Figure 1 Comparisons between the Pmodel simulated GPP and the observed GPP at nine alpine sites. (a–i) Time series of GPP for all observed years at nine sites, respectively. (j–k) Scatter plots of simulated GPP and observed GPP at nine sites at the 4-day and annual scales, respectively.

The simulation results from 1982 to 2015 show that the increasing trend of GPP on the TP gradually weakened after 1998 (Figure 2). From 1982 to 1998, approximately 90% of the TP area displayed an increasing trend.

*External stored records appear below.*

-- ==== Sys2Proof/Laws/Drain.lean ====
section
/-! SUPPORT. One-shot decode, the drain step and draining (41_framer.md §2, §3): what each does on the wire layout, that a
case once decided is not changed by later bytes, and that draining is confluent with arrival. -/

namespace Sys2Proof.Machine

/-! ### The cases on written-out buffers -/

@[simp] theorem drainCase_nil : drainCase [] = none := rfl

theorem drainCase_garbage {x : Byte} (tl : List Byte) (h : x ≠ 0x55) : drainCase (x :: tl) = some .skip := by
  rw [drainCase, if_neg (by simp), if_pos (show byteAt (x :: tl) 0 ≠ Config.sync from h)]

theorem drainCase_short {tl : List Byte} (h : tl.length < 5) : drainCase (0x55 :: tl) = none := by
  simp [drainCase, Config.sync, h]

section
variable {d1 d0 ol pt hc dc : Byte} {tl data opt post : List Byte}

theorem drainCase_badHeader (h : crc8 [d1, d0, ol, pt] ≠ hc) :
    drainCase (0x55 :: d1 :: d0 :: ol :: pt :: hc :: tl) = some .badHeader := by
  simp [drainCase, Config.sync, h]

theorem drainCase_incomplete (h : crc8 [d1, d0, ol, pt] = hc)
    (hl : tl.length < d1.toNat * 256 + d0.toNat + ol.toNat + 1) :
    drainCase (0x55 :: d1 :: d0 :: ol :: pt :: hc :: tl) = none := by
  have : tl.length + 1 + 1 + 1 + 1 + 1 + 1 < 7 + (d1.toNat * 256 + d0.toNat) + ol.toNat := by omega
  simp [drainCase, Config.sync, h, this]

theorem drainCase_complete (h : crc8 [d1, d0, ol, pt] = hc) (hd : data.length = d1.toNat * 256 + d0.toNat)
    (ho : opt.length = ol.toNat) :
    drainCase (0x55 :: d1 :: d0 :: ol :: pt :: hc :: (data ++ opt ++ dc :: post))
      = if crc8 (data ++ opt) = dc then some .packet else some .badData := by
  have hl : ¬ (data ++ opt ++ dc :: post).length + 1 + 1 + 1 + 1 + 1 + 1
      < 7 + (d1.toNat * 256 + d0.toNat) + ol.toNat := by simp; omega
  simp only [drainCase, bodyCrcOK_frame 0x55 d1 d0 ol pt hc dc data opt post hd ho, hdrOK_header, frameLen_header,
    List.length_cons, byteAt_cons_zero, Config.sync, h]
  by_cases hc8 : crc8 (data ++ opt) = dc <;> simp [hc8] <;> omega

theorem decodeFrame_garbage {x : Byte} (tl : List Byte) (h : x ≠ 0x55) :
    decodeFrame (x :: tl) = .err .syncByteMismatch := by
  rw [decodeFrame, if_neg (by simp), if_pos (show byteAt (x :: tl) 0 ≠ Config.sync from h)]

theorem decodeFrame_short (h : tl.length < 5) : decodeFrame (0x55 :: tl) = .err .truncatedFrame := by
  simp [decodeFrame, Config.sync, h]

theorem decodeFrame_header :
    decodeFrame (0x55 :: d1 :: d0 :: ol :: pt :: hc :: tl)
      = if crc8 [d1, d0, ol, pt] ≠ hc then .err .headerCrcMismatch
        else if tl.length < d1.toNat * 256 + d0.toNat + ol.toNat + 1 then .err .truncatedFrame
        else if bodyCrcOK (0x55 :: d1 :: d0 :: ol :: pt :: hc :: tl) = false then .err .dataCrcMismatch
        else .ok (packetOf (0x55 :: d1 :: d0 :: ol :: pt :: hc :: tl)) := by
  have hlen : (tl.length + 1 + 1 + 1 + 1 + 1 + 1 < 7 + (d1.toNat * 256 + d0.toNat + ol.toNat))
      = (tl.length < d1.toNat * 256 + d0.toNat + ol.toNat + 1) := by
    apply propext; omega
  simp only [decodeFrame, Config.sync, List.length_cons, byteAt_cons_zero, bodyLen_header, hlen]
  simp [slice, byteAt]

end

/-! ### One spec lemma for the drain case -/

/-- What each case says of the buffer it applies to (41_framer.md R142). -/
def caseFacts (b : List Byte) : DrainCase → Prop
  | .skip => byteAt b 0 ≠ 0x55
  | .badHeader => byteAt b 0 = 0x55 ∧ 6 ≤ b.length ∧ hdrOK b = false
  | .badData => byteAt b 0 = 0x55 ∧ 6 ≤ b.length ∧ hdrOK b = true ∧ frameLen b ≤ b.length ∧ bodyCrcOK b = false
  | .packet => byteAt b 0 = 0x55 ∧ 6 ≤ b.length ∧ hdrOK b = true ∧ frameLen b ≤ b.length ∧ bodyCrcOK b = true

/-- What having a case says about the buffer. -/
theorem drainCase_spec {b : List Byte} {c : DrainCase} (h : drainCase b = some c) : b ≠ [] ∧ caseFacts b c := by
  unfold drainCase at h
  split at h
  · cases h
  rename_i h0
  refine ⟨by rintro rfl; simp at h0, ?_⟩
  split at h
  · cases h; simpa [caseFacts, Config.sync] using ‹_›
  rename_i h1
  simp only [Config.sync, not_not] at h1
  split at h
  · cases h
  split at h
  · cases h; exact ⟨h1, by omega, ‹_›⟩
  rename_i h3
  split at h
  · cases h
  split at h
  · cases h; exact ⟨h1, by omega, by simpa using h3, by omega, ‹_›⟩
  · cases h; exact ⟨h1, by omega, by simpa using h3, by omega, by simpa using ‹¬ bodyCrcOK b = false›⟩

/-- What having no case says: the three idle kinds of 10_state.md R23. -/
theorem drainCase_none {b : List Byte} (h : drainCase b = none) :
    b = [] ∨ (b ≠ [] ∧ byteAt b 0 = 0x55 ∧ b.length < 6)
      ∨ (byteAt b 0 = 0x55 ∧ 6 ≤ b.length ∧ hdrOK b = true ∧ b.length < frameLen b) := by
  unfold drainCase at h
  split at h
  · left; simpa using ‹b.length = 0›
  rename_i h0
  split at h
  · cases h
  rename_i h1
  simp only [Config.sync, not_not] at h1
  split at h
  · right; left; exact ⟨by rintro rfl; simp at h0, h1, ‹_›⟩
  split at h
  · cases h
  rename_i h3
  split at h
  · right; right; exact ⟨h1, by omega, by simpa using h3, ‹_›⟩
  split at h <;> cases h

/-- `NeedsWork` holds exactly when a case applies (41_framer.md R141). -/
theorem needsWork_iff (b : List Byte) : needsWork b = true ↔ ∃ c, drainCase b = some c := by
  constructor
  · intro h
    cases hc : drainCase b with
    | some c => exact ⟨c, rfl⟩
    | none =>
      exfalso
      obtain rfl | ⟨-, h0, h1⟩ | ⟨h0, h1, h2, h3⟩ := drainCase_none hc
      · simp [needsWork] at h
      · simp [needsWork, h0, Config.sync] at h
        omega
      · simp [needsWork, h0, h2, Config.sync] at h
        omega
  · rintro ⟨c, h⟩
    obtain ⟨hne, h⟩ := drainCase_spec h
    have := List.length_pos_iff.mpr hne
    cases c with
    | skip =>
      have h1 : (byteAt b 0 != Config.sync) = true := bne_iff_ne.mpr h
      simp [needsWork, h1]
      omega
    | badHeader =>
      obtain ⟨h1, h2, h3⟩ := h
      simp [needsWork, h1, h2, h3, Config.sync]
    | badData =>
      obtain ⟨h1, h2, h3, h4, -⟩ := h
      simp [needsWork, h1, h2, h3, h4, Config.sync]
    | packet =>
      obtain ⟨h1, h2, h3, h4, -⟩ := h
      simp [needsWork, h1, h2, h3, h4, Config.sync]

theorem idle_iff (b : List Byte) : needsWork b = false ↔ drainCase b = none := by
  rw [← Bool.not_eq_true, needsWork_iff]
  cases drainCase b <;> simp

/-- An idle buffer is below capacity. -/
theorem idle_length {b : List Byte} (h : drainCase b = none) : b.length < Config.bufCap := by
  have hf := frameLen_le b
  simp only [Config.maxFrame, Config.bufCap] at hf ⊢
  obtain rfl | ⟨-, -, h⟩ | ⟨-, -, -, h⟩ := drainCase_none h
  · simp
  · omega
  · omega

/-- How many bytes a case removes: at least one, and no more than there are. -/
theorem drainRemoves_bounds {b : List Byte} {c : DrainCase} (h : drainCase b = some c) :
    1 ≤ drainRemoves c b ∧ drainRemoves c b ≤ b.length := by
  obtain ⟨hne, h⟩ := drainCase_spec h
  have := List.length_pos_iff.mpr hne
  have := frameLen_ge b
  cases c <;> simp only [drainRemoves] <;> simp only [caseFacts] at h <;> omega

/-! ### Later bytes change no case -/

theorem drainCase_append {b : List Byte} {c : DrainCase} (y : List Byte) (h : drainCase b = some c) :
    drainCase (b ++ y) = some c := by
  obtain ⟨hne, h⟩ := drainCase_spec h
  have hpos := List.length_pos_iff.mpr hne
  have h0 : byteAt (b ++ y) 0 = byteAt b 0 := byteAt_append_left hpos
  cases c with
  | skip => rw [drainCase, if_neg (by simp [hne]), if_pos (by rw [h0]; exact h)]
  | badHeader =>
    obtain ⟨h1, h6, h2⟩ := h
    simp [drainCase, h0, h1, h2, hne, hdrOK_append y h6, Config.sync]
    omega
  | badData =>
    obtain ⟨h1, h6, h2, h3, h4⟩ := h
    simp [drainCase, h0, h1, h2, h4, hne, hdrOK_append y h6, frameLen_append y h6, bodyCrcOK_append y h6 h3, Config.sync]
    omega
  | packet =>
    obtain ⟨h1, h6, h2, h3, h4⟩ := h
    simp [drainCase, h0, h1, h2, h4, hne, hdrOK_append y h6, frameLen_append y h6, bodyCrcOK_append y h6 h3, Config.sync]
    omega

theorem drainEmission_append {b : List Byte} {c : DrainCase} (y : List Byte) (h : drainCase b = some c) :
    drainEmission c (b ++ y) = drainEmission c b := by
  obtain ⟨-, h⟩ := drainCase_spec h
  cases c with
  | skip => rfl
  | badHeader => rfl
  | badData => rfl
  | packet => simp only [drainEmission]; rw [packetOf_append y h.2.1 h.2.2.2.1]

theorem drainRemoves_append {b : List Byte} {c : DrainCase} (y : List Byte) (h : drainCase b = some c) :
    drainRemoves c (b ++ y) = drainRemoves c b := by
  obtain ⟨-, h⟩ := drainCase_spec h
  cases c with
  | skip => rfl
  | badHeader => rfl
  | badData => rfl
  | packet => exact frameLen_append y h.2.1

/-- What a drain step did, when one was enabled. -/
theorem drainStep_spec {depth : QueueDepth} {b b' : List Byte} {q q' : List FrameResult}
    (h : drainStep depth b q = some (b', q')) :
    ∃ c, drainCase b = some c ∧ b' = b.drop (drainRemoves c b) ∧ q' = q ++ (drainEmission c b).toList
      ∧ (drainEmission c b ≠ none → hasRoom depth q = true) := by
  unfold drainStep at h
  split at h
  · cases h
  rename_i c hc
  refine ⟨c, hc, ?_⟩
  split at h
  · rename_i he
    cases h
    simp [he]
  · rename_i r he
    split at h
    · cases h
      simp [he, emit, ‹hasRoom depth q = true›]
    · cases h

/-- An enabled step of an unbounded queue, from its case. -/
theorem drainStep_of_case {b : List Byte} {c : DrainCase} (q : List FrameResult) (h : drainCase b = some c) :
    drainStep .unbounded b q = some (b.drop (drainRemoves c b), q ++ (drainEmission c b).toList) := by
  unfold drainStep
  rw [h]
  cases he : drainEmission c b <;> simp [he, emit, hasRoom]

theorem drainStep_of_room {depth : QueueDepth} {b : List Byte} {c : DrainCase} {q : List FrameResult}
    (h : drainCase b = some c) (hr : hasRoom depth q = true) :
    drainStep depth b q = some (b.drop (drainRemoves c b), q ++ (drainEmission c b).toList) := by
  unfold drainStep
  rw [h]
  cases he : drainEmission c b <;> simp [he, emit, hr]

theorem drainStep_idle {depth : QueueDepth} {b : List Byte} (q : List FrameResult) (h : drainCase b = none) :
    drainStep depth b q = none := by
  simp [drainStep, h]

theorem drainStep_shrinks {depth : QueueDepth} {b b' : List Byte} {q q' : List FrameResult}
    (h : drainStep depth b q = some (b', q')) : b'.length < b.length := by
  obtain ⟨c, hc, rfl, -, -⟩ := drainStep_spec h
  have := drainRemoves_bounds hc
  simp
  omega

/-- Bytes that arrive later ride along behind a step. -/
theorem drainStep_append {depth : QueueDepth} {b b' : List Byte} {q q' : List FrameResult} (y : List Byte)
    (h : drainStep depth b q = some (b', q')) :
    drainStep .unbounded (b ++ y) q = some (b' ++ y, q') := by
  obtain ⟨c, hc, rfl, rfl, -⟩ := drainStep_spec h
  rw [drainStep_of_case q (drainCase_append y hc), drainRemoves_append y hc, drainEmission_append y hc,
    List.drop_append_of_le_length (drainRemoves_bounds hc).2]

/-! ### Draining -/

theorem drainSteps_idle (n : Nat) {b : List Byte} (q : List FrameResult) (h : drainCase b = none) :
    drainSteps n b q = (b, q) := by
  cases n with
  | zero => rfl
  | succ n => simp [drainSteps, drainStep_idle q h]

/-- More fuel than bytes changes nothing. -/
theorem drainSteps_fuel {n m : Nat} {b : List Byte} (q : List FrameResult) (hn : b.length ≤ n) (hm : b.length ≤ m) :
    drainSteps n b q = drainSteps m b q := by
  induction n generalizing m b q with
  | zero =>
    have : b = [] := by simpa using hn
    subst this
    rw [drainSteps_idle m q drainCase_nil]
    rfl
  | succ n ih =>
    cases m with
    | zero =>
      have : b = [] := by simpa using hm
      subst this
      rw [drainSteps_idle (n + 1) q drainCase_nil]
      rfl
    | succ m =>
      simp only [drainSteps]
      cases hs : drainStep .unbounded b q with
      | none => rfl
      | some x =>
        obtain ⟨b', q'⟩ := x
        have := drainStep_shrinks hs
        exact ih q' (by omega) (by omega)

theorem drain_idle {b : List Byte} (q : List FrameResult) (h : drainCase b = none) : drain b q = (b, q) :=
  drainSteps_idle _ q h

theorem drain_step {b b' : List Byte} {q q' : List FrameResult} (h : drainStep .unbounded b q = some (b', q')) :
    drain b q = drain b' q' := by
  have hs := drainStep_shrinks h
  rw [drain, drain, drainSteps_fuel q (Nat.le_refl _) (show b.length ≤ b.length - 1 + 1 by omega)]
  simp only [drainSteps, h]
  exact drainSteps_fuel q' (by omega) (Nat.le_refl _)

/-- Draining by cases: idle, or one step and the rest. -/
theorem drain_case {b : List Byte} {c : DrainCase} (q : List FrameResult) (h : drainCase b = some c) :
    drain b q = drain (b.drop (drainRemoves c b)) (q ++ (drainEmission c b).toList) :=
  drain_step (drainStep_of_case q h)

/-- Strong induction along a drain: the idle buffers, and one step. -/
theorem drain_induction {P : List Byte → Prop} (idle : ∀ b, drainCase b = none → P b)
    (next : ∀ b c, drainCase b = some c → P (b.drop (drainRemoves c b)) → P b) : ∀ b, P b := by
  intro b
  induction hn : b.length using Nat.strong_induction_on generalizing b with
  | _ n ih =>
    cases hc : drainCase b with
    | none => exact idle b hc
    | some c =>
      have := drainRemoves_bounds hc
      exact next b c hc (ih _ (by simp; omega) _ rfl)

/-- The engine is idle after draining. -/
theorem drain_fst_idle (b : List Byte) : ∀ q, drainCase (drain b q).1 = none := by
  induction b using drain_induction with
  | idle b h => intro q; rw [drain_idle q h]; exact h
  | next b c h ih => intro q; rw [drain_case q h]; exact ih _

/-- Draining only appends to the queue, and the queue does not steer it. -/
theorem drain_queue (b : List Byte) : ∀ q, drain b q = ((drain b []).1, q ++ (drain b []).2) := by
  induction b using drain_induction with
  | idle b h => intro q; simp [drain_idle _ h]
  | next b c h ih =>
    intro q
    rw [drain_case q h, ih, drain_case [] h, ih ([] ++ _)]
    simp

/-- Draining what has arrived and then the rest is draining it all: the reason of 41_framer.md R158. -/
theorem drain_append (b y : List Byte) : ∀ q, drain (b ++ y) q = drain ((drain b q).1 ++ y) (drain b q).2 := by
  induction b using drain_induction with
  | idle b h => intro q; rw [drain_idle q h]
  | next b c h ih =>
    intro q
    rw [drain_step (drainStep_append y (drainStep_of_case q h)), drain_case q h]
    exact ih _

theorem drain_length (b : List Byte) : ∀ q, (drain b q).1.length ≤ b.length := by
  induction b using drain_induction with
  | idle b h => intro q; rw [drain_idle q h]
  | next b c h ih =>
    intro q
    have := drainRemoves_bounds h
    have := ih (q ++ (drainEmission c b).toList)
    rw [drain_case q h]
    simp at this
    omega

/-- A serialized packet at the head is the packet case (41_framer.md R159). -/
theorem drainCase_ser {p : Esp3Packet} (h : pktOk p = true) (post : List Byte) :
    drainCase (ser p ++ post) = some .packet := by
  have h1 : (ser p ++ post).length = 7 + p.data.length + p.opt.length + post.length := by
    rw [List.length_append, ser_length]
  have h2 : byteAt (ser p ++ post) 0 = 0x55 := by rw [ser_eq]; rfl
  have h3 : frameLen (ser p ++ post) = 7 + p.data.length + p.opt.length := by rw [frameLen_ser h, ser_length]
  simp only [drainCase, h1, h2, h3, hdrOK_ser, bodyCrcOK_ser h, Config.sync]
  simp
  omega

theorem drain_ser {p : Esp3Packet} (h : pktOk p = true) (post : List Byte) (q : List FrameResult) :
    drain (ser p ++ post) q = drain post (q ++ [.ok p]) := by
  rw [drain_case q (drainCase_ser h post), drainRemoves, frameLen_ser h, List.drop_left, drainEmission, packetOf_ser h]
  rfl

/-- Garbage without a sync byte is skipped silently (41_framer.md R143). -/
theorem drain_garbage {g : List Byte} (h : ∀ b ∈ g, b ≠ 0x55) (post : List Byte) (q : List FrameResult) :
    drain (g ++ post) q = drain post q := by
  induction g with
  | nil => rfl
  | cons x g ih =>
    have hx := drainCase_garbage (g ++ post) (h x (by simp))
    rw [List.cons_append, drain_case q hx]
    simpa [drainRemoves, drainEmission] using ih fun b hb => h b (by simp [hb])

end Sys2Proof.Machine
end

In contrast, after 1998, a reduced increasing trend was observed in 72% of the TP area compared to the previous period, with a quarter of these regions shifting from a positive to a negative GPP trends.

Figure 2 The GPP trend of the Tibetan Plateau from 1982 to 2015. The spatial distribution of GPP trend during the year of 1982–1998 (Trend1) and 1999 to 2015 (Trend2), and the difference between the two trends (Trend2 minus Trend1).

It has been found in the study that the contribution of canopy structure changes induced by environmental changes to the slowdown of GPP increase trend on the TP far exceeds the impact of canopy physiological properties (Figure 3). It is considered that the structural properties such as vegetation coverage affect the proportion of photosynthetic effective radiation absorbed by the canopy, while the physiological properties determine the maximum potential photosynthetic rate of all photosynthetic effective radiation absorbed by the canopy. Both of them are affected by environmental conditions and jointly regulate the canopy GPP. The weakening of GPP increase trend induced by canopy structure change is mainly influenced by the decrease of temperature rise and the increase of atmospheric dryness. After 1998, although the CO2 fertilization effect was increasing, the decrease of temperature rise rate and the increase of atmospheric dryness obviously inhibited the greening trend, further weakening the increase trend of GPP. The study emphasizes the coupling effect between vegetation productivity and canopy greenness in the TP alpine ecosystem, and further reveals the relationship between climate-carbon feedback on the TP.

Figure 3 Attribution of GPP trends on TP. A0 effect shows the effects of the environment on GPP by changing canopy physiology, fPAR effect shows the effect of the environment on GPP by changing canopy structure, and total effect is the total effect of the environment on GPP by changing both.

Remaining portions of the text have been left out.